Figure 6. Funnel plot for dietary outcomes. The funnel plot illustrates the connection between standardized imply variations (SMDs) and their corresponding SEs for dietary outcomes. The plot was generated utilizing the Hartung-Knapp-Sidik-Jonkman (HKSJ) adjustment to account for examine heterogeneity.

Certainty of Evidence

Based on the Grading of Recommendations, Assessment, Development, and Evaluation evaluation of every important impact estimate, this examine concludes that stand-alone DLSIs present a moderate-certainty profit for each anthropometric and dietary outcomes. The certainty of proof for anthropometric outcomes was downgraded by one degree as a result of severe considerations concerning inconsistency. This determination was made due to the substantial statistical heterogeneity. Furthermore, our subgroup evaluation revealed that the kind of management group was a key supply of heterogeneity, indicating that the noticed dispersion was largely defined by variations in examine design reasonably than inconsistent intervention results. Similarly, the knowledge of proof for dietary outcomes was downgraded by one degree as a result of severe inconsistency amongst research, regardless of a constant route of results ().

Table 4. Summary of Grading of Recommendations, Assessment, Development, and Evaluation (GRADE) evaluation for every final result.
Outcomes No of research Risk of bias Inconsistency Indirectness Imprecision Other concerns SMD (95% CI) Quality
Anthropometric outcomes 19 (3556 individuals) Not severe Serious inconsistency Not severe Not severe Not severe 0.26 (0.14‐0.38) (equal to 2.62-6.55 kg discount) ⊕⊕⊕○ Moderate
Dietary outcomes 8 (1365 individuals) Not severe Serious inconsistency Not severe Not severe Not severe 0.26 (0.04‐0.48) ⊕⊕⊕○ Moderate

aSMD: standardized imply distinction.

Meta-Regression

Meta-regression evaluation confirmed that retention charges affect each anthropometric (β=0.005, 95% CI 0.0001‐0.0100; P=.05) and dietary outcomes (β=0.0175, 95% CI 0.0103‐0.0246; P<.001), indicating that larger participant retention was related to larger intervention effectiveness ( and ). This means that a rise in participant retention was related to a corresponding improve within the SMD, highlighting the significance of methods to reduce dropout in digital interventions.

Figure 7. Meta-regression of participant retention charges on anthropometric outcomes. This bubble plot exhibits the affiliation between the retention fee (%) and the standardized imply distinction (SMD) of anthropometric outcomes. Each bubble represents a single examine, with the scale of the bubble comparable to the inverse of the variance (examine weight). The strong line represents the fitted regression line, exhibiting a major optimistic slope.
Figure 8. Meta-regression of participant retention charges on dietary outcomes. This bubble plot illustrates the connection between retention fee (%) and the standardized imply distinction (SMD) for dietary outcomes. Each bubble represents a single examine, with the scale of the bubble comparable to the inverse of the variance (examine weight). The strong line represents the fitted regression line, exhibiting a major optimistic slope.

Interpretation

This systematic evaluate and meta-analysis evaluated the efficacy of stand-alone DLSIs on anthropometric and dietary outcomes amongst adults with obese or weight problems, with a rigorous concentrate on isolating the unbiased therapeutic potential of digital know-how. Our findings show that stand-alone DLSIs can obtain statistically important enhancements in each anthropometric and dietary outcomes, supporting their function as unbiased interventions. Notably, the noticed magnitude of weight reduction exceeds the standard threshold for a minimal clinically vital distinction in weight problems administration, which is usually cited as 2‐3 kg []. This means that stand-alone digital platforms can obtain clinically significant outcomes corresponding to extra resource-intensive conventional applications, reinforcing their viability as a scalable public well being device, particularly in resource-constrained settings [].

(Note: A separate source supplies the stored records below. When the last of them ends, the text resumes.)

-- ==== Sys2Proof/Syntax.lean ====
section
/-!
DEFINITION. Syntax.lean: the instructions of the SX90 as data: typed operands (R63 to R70), the payload of each form
(R65, R269, R308, R413), and `Instr`, one constructor per row of spec/opcode_table.json: the slot instructions and
every whole step of the device's agents.
-/
namespace Sys2Proof

/-- Clusters of a core (R30): A holds slots 0, 1, 3, 5 and B holds slots 2, 4, 6, 7. -/
inductive Cluster where
  | a | b
  deriving DecidableEq, Repr

/-- Slot classes (R30, R71 to R75). -/
inductive SlotCls where
  | c | s | m | v | t
  deriving DecidableEq, Repr

/-- The guard predicate a slot names (R64): none, an own-cluster predicate p1 to p7, or a stage predicate. -/
inductive GuardSel where
  | one
  | pred (n : Fin 7)     -- p(n + 1)
  | loop (n : Fin 8)     -- lp n
  deriving DecidableEq, Repr

/-- PSEL and NEG (R34, R64). -/
structure Guard where
  sel : GuardSel
  neg : Bool
  deriving DecidableEq, Repr

/-- No guard (R82). -/
def Guard.always : Guard := { sel := .one, neg := false }

/-- An operand or destination selector (R67). `nil` is 0x7F; `pred n` names p(n + 1). -/
inductive Opnd where
  | sreg (n : Fin 64)
  | vreg (n : Fin 16)
  | latch (n : Fin 4)
  | pred (n : Fin 7)
  | sl (n : Fin 4)
  | hv (n : Fin 16)
  | hc (n : Fin 4)
  | ht
  | nil
  | imm (v : BitVec 7)
  deriving DecidableEq, Repr

/-- Type codes (R69): `fd k` is the narrow format of descriptor fd(k + 1). -/
inductive Ty where
  | i64 | n64 | i32 | n32 | i16 | n16 | i8 | n8 | f64 | f32 | f16 | bf16
  | fd (k : Fin 15)
  deriving DecidableEq, Repr

/-- SCOPE codes (R70). -/
inductive Scope where
  | core | pair | tower | device | pod
  deriving DecidableEq, Repr

/-- ORD codes (R70). -/
inductive MemOrd where
  | plain | acquire | release | nontemporal
  deriving DecidableEq, Repr

/-- SZ codes (R70). -/
inductive Size where
  | n8 | n16 | n32 | d64 | i8 | i16 | i32 | sector
  deriving DecidableEq, Repr

/-! ### Payloads

A field an entry does not use holds its unused value: `Opnd.nil` for a selector, `Ty.i64`, and 0. -/

/-- Form A (R65). -/
structure OpA where
  cl : Cluster
  g : Guard
  d : Opnd
  a : Opnd
  b : Opnd
  c : Opnd
  ty : Ty
  sub : BitVec 6
  md : BitVec 7
  deriving DecidableEq, Repr

/-- Form I (R65). -/
structure OpI where
  cl : Cluster
  g : Guard
  d : Opnd
  a : Opnd
  isub : BitVec 2
  imm : BitVec 32
  deriving DecidableEq, Repr

/-- Form M (R65). `wbs` stands for AMO and ACAS, whose V is an operand as well (R37, R338). -/
structure OpM where
  cl : Cluster
  g : Guard
  wbs : Bool
  v : Opnd
  b : Opnd
  fd : BitVec 4
  scope : Scope
  ord : MemOrd
  sz : Size
  off : BitVec 22
  deriving DecidableEq, Repr

/-- Form L (R65). -/
structure OpL where
  cl : Cluster
  g : Guard
  v : Opnd
  x : Opnd
  grp : BitVec 2
  bank : BitVec 3
  word : BitVec 11
  n : BitVec 4
  spread : Bool
  sub : BitVec 6
  md : BitVec 7
  deriving DecidableEq, Repr

/-- Form C (R65), always in slot c. `wbs` stands for CALL and CALLI (R178). -/
structure OpC where
  g : Guard
  wbs : Bool
  a : Opnd
  disp : BitVec 30
  sub : BitVec 6
  md : BitVec 6
  deriving DecidableEq, Repr

/-- MMA and MMAZ (R269). `d` is `nil` for a latch-only MMAZ. -/
structure OpMma where
  g : Guard
  d : Opnd
  x : Opnd
  l : Fin 4
  m : Opnd
  grp : BitVec 2
  bank : BitVec 3
  q : BitVec 2
  fa : Ty
  fb : Ty
  deriving DecidableEq, Repr

/-- CPY (R308, R309). -/
structure OpCpy where
  g : Guard
  d : Opnd
  a : Opnd
  b : Opnd
  c : Opnd
  scope : Scope
  dls : Bool
  sls : Bool
  cvt : Bool
  fm : Ty
  deriving DecidableEq, Repr

/-- CHASE (R308, R311). -/
structure OpChase where
  g : Guard
  d : Opnd
  a : Opnd
  b : Opnd
  c : Opnd
  scope : Scope
  dls : Bool
  deriving DecidableEq, Repr

/-- GATH (R308, R312). -/
structure OpGath where
  g : Guard
  d : Opnd
  a : Opnd
  b : Opnd
  c : Opnd
  n : Opnd
  scope : Scope
  dls : Bool
  sls : Bool
  isz : Bool
  gsz : BitVec 2
  deriving DecidableEq, Repr

/-- SEND and MSEND (R413); `e` is unused by SEND. -/
structure OpSend where
  g : Guard
  d : Opnd
  a : Opnd
  b : Opnd
  c : Opnd
  e : Opnd
  sls : Bool
  deriving DecidableEq, Repr

/-- A bundle as fetched (R61, R62): its header and one word per bit set in SPM, in slot order. -/
structure RawBundle where
  header : Word
  words : List Word
  deriving DecidableEq, Repr

/-! ### Arguments of the whole-device steps -/

/-- The two fabric planes (R14, R389). -/
inductive Plane where
  | x | y
  deriving DecidableEq, Repr

/-- One line of a plane: residue 0 to 31 and band 0 to 9 (R389, R391). -/
structure LineId where
  plane : Plane
  residue : Nat
  band : Nat
  deriving DecidableEq, Repr

/-- A control message as received (R407): its plane, the peer whose control lane carried it, its 128 bits. -/
structure CtlMsg where
  plane : Plane
  hop : Nat
  bits : BitVec 128
  deriving DecidableEq, Repr

/-- A host access to device memory (R21): address, bytes to write (none: a read of `len` bytes). -/
structure HostAcc where
  addr : Nat
  len : Nat
  bytes : Option (List Byte)
  deriving DecidableEq, Repr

To our data, this examine is progressive as it’s the first to strictly delineate the impact of DLSIs by eliminating adjunctive human interplay. Distinct from earlier meta-analyses that usually included multimodal or hybrid interventions [,], this examine clarifies the particular therapeutic potential of digital know-how alone. Prior analysis incorporating structured group codecs or peer interactions typically reported numerically bigger impact sizes [,]. However, our outcomes verify that stand-alone DLSIs nonetheless yield statistically important advantages, suggesting that the digital part itself is a sturdy driver of change. This reinforces the utility of those interventions in environments the place scientific labor or real-time moderation is unavailable [].

To guarantee a balanced interpretation of those outcomes, a number of analytical components have to be thought of. First, the noticed statistical heterogeneity displays the inherent variety in digital well being implementation []. Notably, our subgroup analyses clarified that this variance was primarily pushed by comparator depth, as heterogeneity was totally resolved within the active-control subgroup. Interventions focusing on each weight-reduction plan and bodily exercise demonstrated synergistic results, probably as a result of extra complete behavioral self-regulation [,]. Regarding intervention period, an attention-grabbing discrepancy emerged: stand-alone DLSIs demonstrated constant and important advantages for anthropometric outcomes no matter program size, indicating a sturdy affect on bodily parameters. In distinction, dietary outcomes didn’t present statistically important enhancements in both short-term or long-term subgroups. The lack of serious impact throughout all timeframes means that stand-alone DLSIs could face challenges in independently facilitating significant dietary adjustments, whatever the period supplied [,]. This discrepancy between anthropometric success and dietary stagnation could suggest that whereas digital instruments successfully promote weight reduction—probably via enhanced self-monitoring or bodily exercise monitoring—they could require further built-in help, akin to environmental modifications, to beat the complexities of dietary behavior transformation []. Furthermore, effectiveness adopted a gradient primarily based on comparator sort, being simplest in opposition to waitlist controls and diminishing in opposition to structured lively comparators, probably reflecting nonspecific intervention results akin to consideration or construction [,]. Meta-regression analyses additional revealed that larger retention charges had been considerably related to larger enhancements in each outcomes, underscoring that sustained consumer engagement is a crucial moderator of effectiveness [,].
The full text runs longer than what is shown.